■ Problem ■
Each line of the data holding "qualifies" should be found and copied.

■ Materials provided ■
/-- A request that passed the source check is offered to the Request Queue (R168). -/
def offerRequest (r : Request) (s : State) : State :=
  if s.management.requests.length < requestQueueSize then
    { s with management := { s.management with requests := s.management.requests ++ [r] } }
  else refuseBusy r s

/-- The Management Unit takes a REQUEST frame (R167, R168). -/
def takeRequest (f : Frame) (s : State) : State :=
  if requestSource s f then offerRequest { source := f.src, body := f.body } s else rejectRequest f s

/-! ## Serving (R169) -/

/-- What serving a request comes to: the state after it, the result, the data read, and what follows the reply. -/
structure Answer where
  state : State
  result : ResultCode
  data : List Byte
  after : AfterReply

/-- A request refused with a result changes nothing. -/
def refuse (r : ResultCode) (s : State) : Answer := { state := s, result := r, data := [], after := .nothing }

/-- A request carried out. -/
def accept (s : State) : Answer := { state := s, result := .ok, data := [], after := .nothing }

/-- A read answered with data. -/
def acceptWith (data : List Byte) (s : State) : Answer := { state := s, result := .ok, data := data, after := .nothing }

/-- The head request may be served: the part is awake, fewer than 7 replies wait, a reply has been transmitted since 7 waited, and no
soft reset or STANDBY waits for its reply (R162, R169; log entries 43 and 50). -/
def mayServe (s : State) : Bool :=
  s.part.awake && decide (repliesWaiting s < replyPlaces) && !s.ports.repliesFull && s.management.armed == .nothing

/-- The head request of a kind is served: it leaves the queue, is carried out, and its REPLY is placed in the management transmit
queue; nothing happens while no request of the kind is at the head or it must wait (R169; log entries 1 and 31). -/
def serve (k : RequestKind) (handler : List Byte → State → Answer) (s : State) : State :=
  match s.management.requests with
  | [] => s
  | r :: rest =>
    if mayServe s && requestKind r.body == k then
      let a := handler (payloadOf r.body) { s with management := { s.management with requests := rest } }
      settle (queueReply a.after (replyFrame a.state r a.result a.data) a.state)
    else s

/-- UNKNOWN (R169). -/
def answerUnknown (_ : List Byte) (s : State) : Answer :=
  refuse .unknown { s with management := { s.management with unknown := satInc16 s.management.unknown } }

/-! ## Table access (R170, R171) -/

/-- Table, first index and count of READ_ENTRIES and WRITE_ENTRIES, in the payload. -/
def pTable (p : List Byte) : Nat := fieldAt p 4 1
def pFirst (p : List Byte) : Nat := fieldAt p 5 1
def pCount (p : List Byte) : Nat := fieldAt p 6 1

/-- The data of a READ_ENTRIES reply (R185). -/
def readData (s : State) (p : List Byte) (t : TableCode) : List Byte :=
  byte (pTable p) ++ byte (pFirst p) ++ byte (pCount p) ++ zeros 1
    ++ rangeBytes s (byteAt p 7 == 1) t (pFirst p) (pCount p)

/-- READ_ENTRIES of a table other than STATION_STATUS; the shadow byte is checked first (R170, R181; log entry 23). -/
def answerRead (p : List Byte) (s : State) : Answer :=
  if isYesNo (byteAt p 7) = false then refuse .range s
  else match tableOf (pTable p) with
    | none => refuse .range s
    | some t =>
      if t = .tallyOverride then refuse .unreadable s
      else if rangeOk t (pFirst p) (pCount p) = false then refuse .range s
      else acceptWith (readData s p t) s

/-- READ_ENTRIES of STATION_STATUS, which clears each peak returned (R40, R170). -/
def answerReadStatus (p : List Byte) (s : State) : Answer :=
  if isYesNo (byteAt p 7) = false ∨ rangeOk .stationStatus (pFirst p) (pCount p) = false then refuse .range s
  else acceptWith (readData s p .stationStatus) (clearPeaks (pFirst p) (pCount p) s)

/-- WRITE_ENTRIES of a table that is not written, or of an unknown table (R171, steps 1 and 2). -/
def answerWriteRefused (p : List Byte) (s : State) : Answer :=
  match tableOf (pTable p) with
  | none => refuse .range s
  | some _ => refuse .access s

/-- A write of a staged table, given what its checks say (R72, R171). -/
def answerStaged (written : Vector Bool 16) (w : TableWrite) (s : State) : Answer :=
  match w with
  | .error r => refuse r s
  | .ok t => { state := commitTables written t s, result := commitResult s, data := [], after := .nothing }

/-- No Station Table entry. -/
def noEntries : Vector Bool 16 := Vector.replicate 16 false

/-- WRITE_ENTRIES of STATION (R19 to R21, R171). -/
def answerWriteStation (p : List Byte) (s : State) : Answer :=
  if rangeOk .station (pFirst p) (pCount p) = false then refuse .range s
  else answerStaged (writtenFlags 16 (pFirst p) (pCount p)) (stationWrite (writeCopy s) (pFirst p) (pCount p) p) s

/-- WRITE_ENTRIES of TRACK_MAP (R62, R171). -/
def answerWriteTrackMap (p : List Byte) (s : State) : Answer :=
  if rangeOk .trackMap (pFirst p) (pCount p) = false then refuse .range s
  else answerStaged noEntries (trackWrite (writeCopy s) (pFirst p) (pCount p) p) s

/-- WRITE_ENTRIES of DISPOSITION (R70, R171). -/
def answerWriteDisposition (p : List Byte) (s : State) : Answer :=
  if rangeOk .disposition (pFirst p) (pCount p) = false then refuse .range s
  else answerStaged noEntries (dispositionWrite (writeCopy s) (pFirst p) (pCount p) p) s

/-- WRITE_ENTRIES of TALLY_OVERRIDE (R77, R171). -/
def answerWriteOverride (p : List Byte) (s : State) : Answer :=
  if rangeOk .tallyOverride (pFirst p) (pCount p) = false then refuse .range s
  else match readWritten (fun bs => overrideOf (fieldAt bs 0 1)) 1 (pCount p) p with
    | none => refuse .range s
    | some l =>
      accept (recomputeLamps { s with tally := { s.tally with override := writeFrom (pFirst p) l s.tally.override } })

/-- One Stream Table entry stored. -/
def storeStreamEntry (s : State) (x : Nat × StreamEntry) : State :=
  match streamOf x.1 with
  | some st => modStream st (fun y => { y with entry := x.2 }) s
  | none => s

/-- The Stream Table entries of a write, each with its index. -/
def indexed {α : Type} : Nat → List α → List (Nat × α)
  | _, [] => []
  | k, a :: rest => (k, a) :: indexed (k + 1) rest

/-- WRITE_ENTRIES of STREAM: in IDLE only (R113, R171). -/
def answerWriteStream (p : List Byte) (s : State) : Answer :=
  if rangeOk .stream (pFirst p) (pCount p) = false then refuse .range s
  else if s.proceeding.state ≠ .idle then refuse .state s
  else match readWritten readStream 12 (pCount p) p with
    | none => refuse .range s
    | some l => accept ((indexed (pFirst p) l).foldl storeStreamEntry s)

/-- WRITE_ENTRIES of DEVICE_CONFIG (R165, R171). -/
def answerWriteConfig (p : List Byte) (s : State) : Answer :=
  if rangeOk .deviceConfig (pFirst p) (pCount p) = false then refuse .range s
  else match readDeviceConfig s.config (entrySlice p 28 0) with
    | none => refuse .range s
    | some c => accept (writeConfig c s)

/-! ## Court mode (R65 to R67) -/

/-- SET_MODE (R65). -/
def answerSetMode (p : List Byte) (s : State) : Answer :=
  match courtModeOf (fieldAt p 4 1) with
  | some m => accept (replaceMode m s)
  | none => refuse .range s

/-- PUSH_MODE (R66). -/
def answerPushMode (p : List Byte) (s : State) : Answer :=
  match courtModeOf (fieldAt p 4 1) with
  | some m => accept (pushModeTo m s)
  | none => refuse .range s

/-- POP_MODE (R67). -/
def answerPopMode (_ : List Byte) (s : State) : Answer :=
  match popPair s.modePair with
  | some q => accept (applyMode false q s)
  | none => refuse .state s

* * *

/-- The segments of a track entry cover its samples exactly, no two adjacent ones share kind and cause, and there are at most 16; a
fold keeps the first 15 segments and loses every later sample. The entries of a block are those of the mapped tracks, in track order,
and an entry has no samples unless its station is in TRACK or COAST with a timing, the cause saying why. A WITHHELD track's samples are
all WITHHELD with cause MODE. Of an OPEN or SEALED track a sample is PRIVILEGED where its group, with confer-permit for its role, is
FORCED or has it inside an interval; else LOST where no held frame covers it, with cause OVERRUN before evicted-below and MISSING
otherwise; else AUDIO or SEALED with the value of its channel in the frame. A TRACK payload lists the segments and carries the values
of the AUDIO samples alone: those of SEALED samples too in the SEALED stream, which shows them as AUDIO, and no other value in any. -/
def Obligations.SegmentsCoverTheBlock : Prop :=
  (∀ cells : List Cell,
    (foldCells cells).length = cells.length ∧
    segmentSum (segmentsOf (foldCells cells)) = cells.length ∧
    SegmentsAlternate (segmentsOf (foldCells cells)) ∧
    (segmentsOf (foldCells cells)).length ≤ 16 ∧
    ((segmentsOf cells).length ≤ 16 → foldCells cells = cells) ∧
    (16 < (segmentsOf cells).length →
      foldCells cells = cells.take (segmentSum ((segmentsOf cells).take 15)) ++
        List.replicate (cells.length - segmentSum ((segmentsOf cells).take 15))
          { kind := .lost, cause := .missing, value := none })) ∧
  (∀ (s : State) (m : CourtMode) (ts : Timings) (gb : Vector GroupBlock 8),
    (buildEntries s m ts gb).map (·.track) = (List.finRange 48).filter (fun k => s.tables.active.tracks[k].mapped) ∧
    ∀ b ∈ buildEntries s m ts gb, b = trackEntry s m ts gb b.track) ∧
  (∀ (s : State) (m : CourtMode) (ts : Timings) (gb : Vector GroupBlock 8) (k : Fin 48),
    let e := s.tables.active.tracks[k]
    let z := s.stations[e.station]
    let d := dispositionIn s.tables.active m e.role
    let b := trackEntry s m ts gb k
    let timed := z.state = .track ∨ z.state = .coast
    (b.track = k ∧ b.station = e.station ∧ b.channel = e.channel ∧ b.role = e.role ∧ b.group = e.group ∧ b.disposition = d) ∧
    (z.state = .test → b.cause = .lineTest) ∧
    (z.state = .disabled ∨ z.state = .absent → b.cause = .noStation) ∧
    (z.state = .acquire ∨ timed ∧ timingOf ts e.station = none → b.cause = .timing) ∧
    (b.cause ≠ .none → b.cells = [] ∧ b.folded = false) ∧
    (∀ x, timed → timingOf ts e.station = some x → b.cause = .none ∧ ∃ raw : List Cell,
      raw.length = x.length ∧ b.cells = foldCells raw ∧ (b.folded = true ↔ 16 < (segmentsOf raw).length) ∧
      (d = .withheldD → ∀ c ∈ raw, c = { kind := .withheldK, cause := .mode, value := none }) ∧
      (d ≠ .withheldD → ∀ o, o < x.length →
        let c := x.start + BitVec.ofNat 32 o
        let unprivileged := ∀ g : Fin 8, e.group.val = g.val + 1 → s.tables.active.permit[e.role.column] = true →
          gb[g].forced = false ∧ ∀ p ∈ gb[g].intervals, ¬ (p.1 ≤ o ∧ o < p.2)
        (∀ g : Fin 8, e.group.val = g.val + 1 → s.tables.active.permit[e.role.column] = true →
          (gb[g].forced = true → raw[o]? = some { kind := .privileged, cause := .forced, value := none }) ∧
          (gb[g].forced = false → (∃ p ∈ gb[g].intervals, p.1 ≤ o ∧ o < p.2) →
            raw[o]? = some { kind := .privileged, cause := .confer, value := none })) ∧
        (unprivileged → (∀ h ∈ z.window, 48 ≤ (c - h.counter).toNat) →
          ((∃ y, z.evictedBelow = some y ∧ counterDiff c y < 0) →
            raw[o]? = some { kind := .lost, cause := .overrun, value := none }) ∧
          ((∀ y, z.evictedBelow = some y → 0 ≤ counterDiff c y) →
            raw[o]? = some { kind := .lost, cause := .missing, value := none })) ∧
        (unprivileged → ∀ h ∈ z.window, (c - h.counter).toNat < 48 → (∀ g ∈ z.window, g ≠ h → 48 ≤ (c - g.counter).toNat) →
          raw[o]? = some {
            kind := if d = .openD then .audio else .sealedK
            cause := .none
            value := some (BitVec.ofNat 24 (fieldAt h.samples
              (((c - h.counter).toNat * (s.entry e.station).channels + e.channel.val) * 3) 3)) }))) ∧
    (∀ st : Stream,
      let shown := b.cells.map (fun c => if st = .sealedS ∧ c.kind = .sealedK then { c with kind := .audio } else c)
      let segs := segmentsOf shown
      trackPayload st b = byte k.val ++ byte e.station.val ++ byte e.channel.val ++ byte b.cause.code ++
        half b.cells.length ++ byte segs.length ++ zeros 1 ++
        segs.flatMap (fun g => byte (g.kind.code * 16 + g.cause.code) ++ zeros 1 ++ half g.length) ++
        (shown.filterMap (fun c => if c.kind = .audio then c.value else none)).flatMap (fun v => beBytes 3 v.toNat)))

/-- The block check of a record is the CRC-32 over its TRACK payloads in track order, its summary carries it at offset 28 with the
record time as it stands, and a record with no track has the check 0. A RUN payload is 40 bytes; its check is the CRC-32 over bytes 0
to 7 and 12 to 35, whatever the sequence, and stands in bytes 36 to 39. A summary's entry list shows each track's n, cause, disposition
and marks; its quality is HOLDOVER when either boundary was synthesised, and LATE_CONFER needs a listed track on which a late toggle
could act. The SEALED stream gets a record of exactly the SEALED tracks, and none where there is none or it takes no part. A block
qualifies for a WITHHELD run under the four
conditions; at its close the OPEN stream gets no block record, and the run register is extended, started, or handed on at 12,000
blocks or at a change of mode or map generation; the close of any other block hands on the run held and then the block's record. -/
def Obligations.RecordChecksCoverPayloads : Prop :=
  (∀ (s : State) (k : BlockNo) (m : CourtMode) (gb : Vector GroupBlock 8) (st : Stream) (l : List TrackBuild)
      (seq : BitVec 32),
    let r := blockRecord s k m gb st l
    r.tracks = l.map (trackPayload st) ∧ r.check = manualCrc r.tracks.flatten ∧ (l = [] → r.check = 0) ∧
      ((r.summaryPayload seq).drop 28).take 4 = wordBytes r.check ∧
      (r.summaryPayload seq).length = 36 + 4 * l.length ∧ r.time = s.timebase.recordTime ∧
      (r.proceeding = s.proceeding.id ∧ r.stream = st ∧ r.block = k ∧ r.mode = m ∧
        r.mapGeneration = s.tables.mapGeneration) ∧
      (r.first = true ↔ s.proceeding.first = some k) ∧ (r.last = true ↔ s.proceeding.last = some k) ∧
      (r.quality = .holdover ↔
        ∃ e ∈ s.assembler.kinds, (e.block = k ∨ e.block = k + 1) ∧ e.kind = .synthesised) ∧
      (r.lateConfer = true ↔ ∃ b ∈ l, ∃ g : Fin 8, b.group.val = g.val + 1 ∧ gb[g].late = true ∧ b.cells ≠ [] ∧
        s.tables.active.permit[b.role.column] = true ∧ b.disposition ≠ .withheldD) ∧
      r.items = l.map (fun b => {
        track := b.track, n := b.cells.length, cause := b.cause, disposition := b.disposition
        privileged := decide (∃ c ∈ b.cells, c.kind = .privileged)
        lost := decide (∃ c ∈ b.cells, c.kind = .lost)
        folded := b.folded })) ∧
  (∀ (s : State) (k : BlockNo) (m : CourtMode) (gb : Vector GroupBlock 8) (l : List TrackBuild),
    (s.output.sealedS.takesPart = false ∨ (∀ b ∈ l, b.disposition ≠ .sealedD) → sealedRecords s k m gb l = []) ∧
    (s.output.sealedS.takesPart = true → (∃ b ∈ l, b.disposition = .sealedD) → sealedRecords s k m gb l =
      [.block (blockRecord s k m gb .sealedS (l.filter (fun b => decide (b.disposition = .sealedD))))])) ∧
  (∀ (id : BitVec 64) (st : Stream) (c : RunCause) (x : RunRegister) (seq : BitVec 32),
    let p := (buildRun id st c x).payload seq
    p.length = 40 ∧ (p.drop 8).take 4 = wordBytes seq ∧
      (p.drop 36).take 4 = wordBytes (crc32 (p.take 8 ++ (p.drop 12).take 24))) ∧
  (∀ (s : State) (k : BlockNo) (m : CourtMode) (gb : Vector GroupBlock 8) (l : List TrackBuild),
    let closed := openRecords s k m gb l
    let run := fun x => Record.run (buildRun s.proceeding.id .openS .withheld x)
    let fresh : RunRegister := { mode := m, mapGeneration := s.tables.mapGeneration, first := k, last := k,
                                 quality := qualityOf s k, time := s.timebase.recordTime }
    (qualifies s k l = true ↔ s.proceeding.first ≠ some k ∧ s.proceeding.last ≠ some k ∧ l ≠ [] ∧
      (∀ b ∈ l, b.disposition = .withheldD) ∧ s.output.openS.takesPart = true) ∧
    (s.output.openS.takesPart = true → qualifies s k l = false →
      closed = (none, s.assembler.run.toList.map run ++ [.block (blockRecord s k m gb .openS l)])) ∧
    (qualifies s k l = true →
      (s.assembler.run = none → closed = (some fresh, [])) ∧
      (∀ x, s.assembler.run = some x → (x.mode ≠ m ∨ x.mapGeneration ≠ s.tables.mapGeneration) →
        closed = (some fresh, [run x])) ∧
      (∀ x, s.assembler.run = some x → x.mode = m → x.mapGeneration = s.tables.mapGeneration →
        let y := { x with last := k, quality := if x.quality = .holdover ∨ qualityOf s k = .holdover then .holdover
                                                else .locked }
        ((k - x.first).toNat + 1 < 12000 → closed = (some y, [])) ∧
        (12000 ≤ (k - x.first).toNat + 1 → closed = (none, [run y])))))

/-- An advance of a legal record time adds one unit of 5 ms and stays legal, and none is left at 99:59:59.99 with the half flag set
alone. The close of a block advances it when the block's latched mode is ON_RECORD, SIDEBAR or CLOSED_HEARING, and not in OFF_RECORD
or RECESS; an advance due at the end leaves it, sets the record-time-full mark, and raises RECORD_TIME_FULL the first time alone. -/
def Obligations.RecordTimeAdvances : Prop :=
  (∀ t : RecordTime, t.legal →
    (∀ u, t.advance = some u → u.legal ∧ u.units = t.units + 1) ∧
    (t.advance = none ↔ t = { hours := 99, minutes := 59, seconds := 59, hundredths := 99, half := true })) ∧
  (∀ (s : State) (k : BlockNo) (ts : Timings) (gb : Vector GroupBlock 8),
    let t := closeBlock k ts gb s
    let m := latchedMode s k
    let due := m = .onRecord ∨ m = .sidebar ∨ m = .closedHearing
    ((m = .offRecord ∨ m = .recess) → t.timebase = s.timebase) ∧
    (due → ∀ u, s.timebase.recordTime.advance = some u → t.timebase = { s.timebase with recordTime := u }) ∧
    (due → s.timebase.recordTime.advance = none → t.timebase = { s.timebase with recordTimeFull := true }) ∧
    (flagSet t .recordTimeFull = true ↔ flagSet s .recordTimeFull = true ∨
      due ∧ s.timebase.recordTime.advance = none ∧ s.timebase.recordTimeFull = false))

...

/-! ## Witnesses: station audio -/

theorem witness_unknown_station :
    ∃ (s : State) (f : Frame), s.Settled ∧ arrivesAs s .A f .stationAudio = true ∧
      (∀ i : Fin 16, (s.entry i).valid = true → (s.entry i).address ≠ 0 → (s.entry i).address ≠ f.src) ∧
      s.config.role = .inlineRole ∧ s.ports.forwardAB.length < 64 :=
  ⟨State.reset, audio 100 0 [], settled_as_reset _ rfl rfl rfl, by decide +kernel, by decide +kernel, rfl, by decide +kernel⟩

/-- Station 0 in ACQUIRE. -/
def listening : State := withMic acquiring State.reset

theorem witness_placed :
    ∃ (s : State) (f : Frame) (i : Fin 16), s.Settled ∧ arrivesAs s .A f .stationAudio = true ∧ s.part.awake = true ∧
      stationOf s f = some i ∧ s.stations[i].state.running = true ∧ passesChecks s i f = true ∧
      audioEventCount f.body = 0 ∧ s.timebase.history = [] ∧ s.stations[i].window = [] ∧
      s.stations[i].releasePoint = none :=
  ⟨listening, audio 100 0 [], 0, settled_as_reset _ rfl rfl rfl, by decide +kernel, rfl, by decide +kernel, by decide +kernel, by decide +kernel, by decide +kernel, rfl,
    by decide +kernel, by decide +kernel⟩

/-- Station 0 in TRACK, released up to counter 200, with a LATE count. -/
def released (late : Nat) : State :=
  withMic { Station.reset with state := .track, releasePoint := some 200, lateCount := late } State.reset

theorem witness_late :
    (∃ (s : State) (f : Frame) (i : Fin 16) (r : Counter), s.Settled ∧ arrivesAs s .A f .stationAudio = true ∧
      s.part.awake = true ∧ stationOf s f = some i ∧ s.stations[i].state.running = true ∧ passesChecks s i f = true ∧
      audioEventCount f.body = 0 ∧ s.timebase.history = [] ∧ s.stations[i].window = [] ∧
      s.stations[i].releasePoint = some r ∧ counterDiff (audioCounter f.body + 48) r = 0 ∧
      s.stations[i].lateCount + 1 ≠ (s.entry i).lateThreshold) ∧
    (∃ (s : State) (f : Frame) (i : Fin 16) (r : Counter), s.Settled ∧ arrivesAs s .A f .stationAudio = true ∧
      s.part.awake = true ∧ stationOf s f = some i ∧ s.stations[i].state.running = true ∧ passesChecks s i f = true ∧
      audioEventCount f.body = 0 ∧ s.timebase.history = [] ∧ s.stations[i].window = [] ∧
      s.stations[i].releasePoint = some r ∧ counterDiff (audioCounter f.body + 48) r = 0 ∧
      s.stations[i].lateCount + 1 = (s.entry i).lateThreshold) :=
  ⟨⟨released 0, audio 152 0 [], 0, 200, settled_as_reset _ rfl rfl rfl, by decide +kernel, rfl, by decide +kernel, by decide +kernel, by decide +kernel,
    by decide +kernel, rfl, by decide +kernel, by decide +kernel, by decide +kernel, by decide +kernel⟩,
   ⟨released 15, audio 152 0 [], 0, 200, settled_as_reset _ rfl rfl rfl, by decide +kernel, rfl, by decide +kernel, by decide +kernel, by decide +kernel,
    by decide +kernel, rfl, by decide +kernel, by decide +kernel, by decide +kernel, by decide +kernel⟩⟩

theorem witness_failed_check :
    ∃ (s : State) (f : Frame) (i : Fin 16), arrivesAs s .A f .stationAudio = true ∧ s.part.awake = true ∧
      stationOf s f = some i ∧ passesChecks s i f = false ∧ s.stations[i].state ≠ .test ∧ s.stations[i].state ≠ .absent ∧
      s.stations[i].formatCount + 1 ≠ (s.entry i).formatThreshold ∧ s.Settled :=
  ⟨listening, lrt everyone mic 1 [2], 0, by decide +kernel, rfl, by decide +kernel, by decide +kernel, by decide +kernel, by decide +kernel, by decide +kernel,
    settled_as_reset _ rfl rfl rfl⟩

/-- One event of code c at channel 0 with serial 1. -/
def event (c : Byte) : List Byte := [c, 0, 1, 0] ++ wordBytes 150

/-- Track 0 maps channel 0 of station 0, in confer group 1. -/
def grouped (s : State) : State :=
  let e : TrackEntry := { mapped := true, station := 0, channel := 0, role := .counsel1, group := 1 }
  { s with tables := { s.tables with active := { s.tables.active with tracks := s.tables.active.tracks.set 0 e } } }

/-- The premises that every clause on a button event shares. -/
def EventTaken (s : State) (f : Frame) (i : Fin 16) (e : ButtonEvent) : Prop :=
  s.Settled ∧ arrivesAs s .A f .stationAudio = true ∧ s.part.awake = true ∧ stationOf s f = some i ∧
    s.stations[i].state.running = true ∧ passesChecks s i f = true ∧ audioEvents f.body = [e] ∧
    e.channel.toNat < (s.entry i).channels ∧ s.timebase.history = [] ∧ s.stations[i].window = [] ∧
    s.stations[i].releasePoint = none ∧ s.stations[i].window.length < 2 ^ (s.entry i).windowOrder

■ Output of the task ■
qualifies for a WITHHELD run under the four
    (qualifies s k l = true ↔ s.proceeding.first ≠ some k ∧ s.proceeding.last ≠ some k ∧ l ≠ [] ∧
    (s.output.openS.takesPart = true → qualifies s k l = false →
    (qualifies s k l = true →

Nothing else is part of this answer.